From the Desk of the Osceola County Prosecutor

March 16, 2017

We have experienced an increasing number of crimes being committed by juveniles (individuals under the age of 18) in the Marion area of late. This is yet another example of the huge increase in the number of crimes being committed by juveniles nationwide.

Osceola County Prosecutor, Anthony Badovinac

Osceola County Prosecutor, Anthony Badovinac

The use of illegal substances by juveniles is also on the rise and continues to result in criminal convictions for many juveniles. The problem of course, is the record of a juvenile conviction follows that person throughout their life and can severely hamper their chances of securing employment later on in life.

Because of that, there is a trend by lawmakers of softening the laws and penalties which apply to juveniles.

The Minor In Possession laws have softened considerably and now allow a juvenile to be found guilty of a civil fraction instead of a misdemeanor for a first offense of being a minor in possession of alcohol. Any juvenile convicted of being a minor in possession is also given the opportunity to engage in substance abuse treatment and community service work instead of fines and costs.

It has been a long-held rule that any juvenile who is convicted of first degree murder in Michigan had to receive a life sentence in prison without the possibility of parole. That rule was just recently changed and now any juvenile who was sentenced to life without the possibility of parole is afforded a chance to be re-sentenced and the court can give that individual whatever sentence it deems fit. This law is also partially in response to a softening in the perception of juveniles and their propensity to get into trouble with the law.

Some of the statistics involving juveniles and their trouble with the law is interesting;

There are 2.2 million people in the nation’s prisons and jails—a 500% increase over the last 40 years. In fact the United States the highest rate of incarceration of any country in the world.

There are currently 2,500 people serving life sentences for juvenile convictions.

Often the home life of a juvenile has a huge impact on if that child will end up in jail or prison.

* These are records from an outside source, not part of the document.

-- ==== Sys2Proof/Proofs/Confidence.lean ====
section
/-!
SUPPORT. Confidence and tracker state (R53, R54): settles O26.
-/
namespace Sys2Proof.Machine

/-- The confidence before a mismatch caps it (R53). -/
def baseConfidence (v : VehicleRecord) (mm : Nat) : Nat :=
  if mm ≤ v.uFull then 256 else if v.uZero ≤ mm then 0 else 256 * (v.uZero - mm) / (v.uZero - v.uFull)

variable {v : VehicleRecord} {mismatch : Bool} {mm u misses : Nat}

theorem baseConfidence_full (h : mm ≤ v.uFull) : baseConfidence v mm = 256 := if_pos h

theorem baseConfidence_zero (above : v.uFull < mm) (h : v.uZero ≤ mm) : baseConfidence v mm = 0 := by
  rw [baseConfidence, if_neg (Nat.not_le_of_lt above), if_pos h]

/-- Between the two bounds the confidence is the truncated quotient. -/
theorem baseConfidence_between (above : v.uFull < mm) (below : mm < v.uZero) :
    baseConfidence v mm * (v.uZero - v.uFull) ≤ 256 * (v.uZero - mm) ∧
      256 * (v.uZero - mm) < (baseConfidence v mm + 1) * (v.uZero - v.uFull) := by
  rw [baseConfidence, if_neg (Nat.not_le_of_lt above), if_neg (Nat.not_le_of_lt below)]
  exact ⟨Nat.div_mul_le_self _ _, (Nat.div_lt_iff_lt_mul (by omega)).1 (Nat.lt_succ_self _)⟩

theorem baseConfidence_le (v : VehicleRecord) (mm : Nat) : baseConfidence v mm ≤ 256 := by
  unfold baseConfidence
  split_ifs with full zero
  · exact le_rfl
  · exact Nat.zero_le _
  · exact Nat.div_le_of_le_mul (by rw [Nat.mul_comm]; exact Nat.mul_le_mul_right _ (by omega))

/-- A mismatch caps the confidence at 64. -/
theorem confidenceOf_eq (v : VehicleRecord) (mismatch : Bool) (u : Nat) :
    confidenceOf v mismatch u = min (if mismatch then 64 else 256) (baseConfidence v (roundNat u 1000)) := by
  cases mismatch with
  | true => exact Nat.min_comm _ _
  | false => exact (Nat.min_eq_right (baseConfidence_le v _)).symm

theorem confidenceOf_le (v : VehicleRecord) (mismatch : Bool) (u : Nat) : confidenceOf v mismatch u ≤ 256 := by
  rw [confidenceOf_eq]
  exact (Nat.min_le_right _ _).trans (baseConfidence_le v _)

theorem trackerStateOf_ne_unlocated (v : VehicleRecord) (mismatch : Bool) (u misses : Nat) :
    trackerStateOf v mismatch u misses ≠ .unlocated := by
  unfold trackerStateOf
  split <;> nofun

/-- The condition under which the tracker is DEGRADED (R54). -/
theorem trackerStateOf_eq (v : VehicleRecord) (mismatch : Bool) (u misses : Nat) : trackerStateOf v mismatch u misses =
    if v.uDegrade < roundNat u 1000 ∨ 3 ≤ misses ∨ mismatch = true then .degraded else .located := rfl

/-- Settles O26: the confidence as the lesser of its cap and the table's value, the state from its one condition. -/
theorem confidenceAndStateFollowTheTables : Obligations.ConfidenceAndStateFollowTheTables := by
  intro v mismatch u misses mm c bound
  have capped : c = min bound (baseConfidence v mm) := confidenceOf_eq v mismatch u
  have cap : bound ≤ 256 := by simp only [bound]; split <;> decide
  refine ⟨capped ▸ Nat.min_le_left _ _, fun full => ?_, fun above zero => ?_, fun above below => ?_, ?_, ?_⟩
  · rw [capped, baseConfidence_full full, Nat.min_eq_left cap]
  · rw [capped, baseConfidence_zero above zero, Nat.min_zero]
  · obtain ⟨low, high⟩ := baseConfidence_between above below
    exact ⟨_, low, high, capped⟩
  · rw [trackerStateOf_eq]
    split_ifs with degraded
    · exact iff_of_true rfl degraded
    · exact iff_of_false nofun degraded
  · rw [trackerStateOf_eq]
    split_ifs with degraded
    · exact iff_of_false nofun (not_not_intro degraded)
    · exact iff_of_true rfl degraded

end Sys2Proof.Machine
end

79% witnessed violence in their homes regularly

32% grew up in public housing

40% had been enrolled in special education classes

Fewer than half were attending school at the time of their offense

47% were physically abused

80% of girls reported histories of physical abuse and 77% of girls reported histories of sexual abuse
The costs of maintaining a juvenile in prison for their lifetime is staggering;

The financial cost of a juvenile sentenced to life in prison without parole (JLWOP) is significant. A life sentence issued to a juvenile is designed to last longer than a life sentence issued to an older defendant.

Housing juveniles for a life sentence requires decades of public expenditures. Nationally, it costs $34,135 per year to house an average prisoner. This cost roughly doubles when that prisoner is over 50.  Therefore, a 50-year sentence for a 16-year old will cost approximately $2.25 million.* (all statistical facts provided by, The Sentencing Project)

It is no wonder that attempts are being made to keep juveniles out of our prisons. As a prosecutor and lawyer, I often see the damage done to juveniles, their families and society by juveniles who have no respect for the law. The best way for us to treat this problem is by education and it needs to start in the home and be reinforced by the churches and schools.

Neighbors likewise need to keep a close watch on things and look out for one another. It is far easier to treat the cause of a problem up front rather than the symptoms of a chronic disease throughout the rest of one’s life. This is perhaps one of the trends in the law which actually makes (cents) we will see what the future brings us.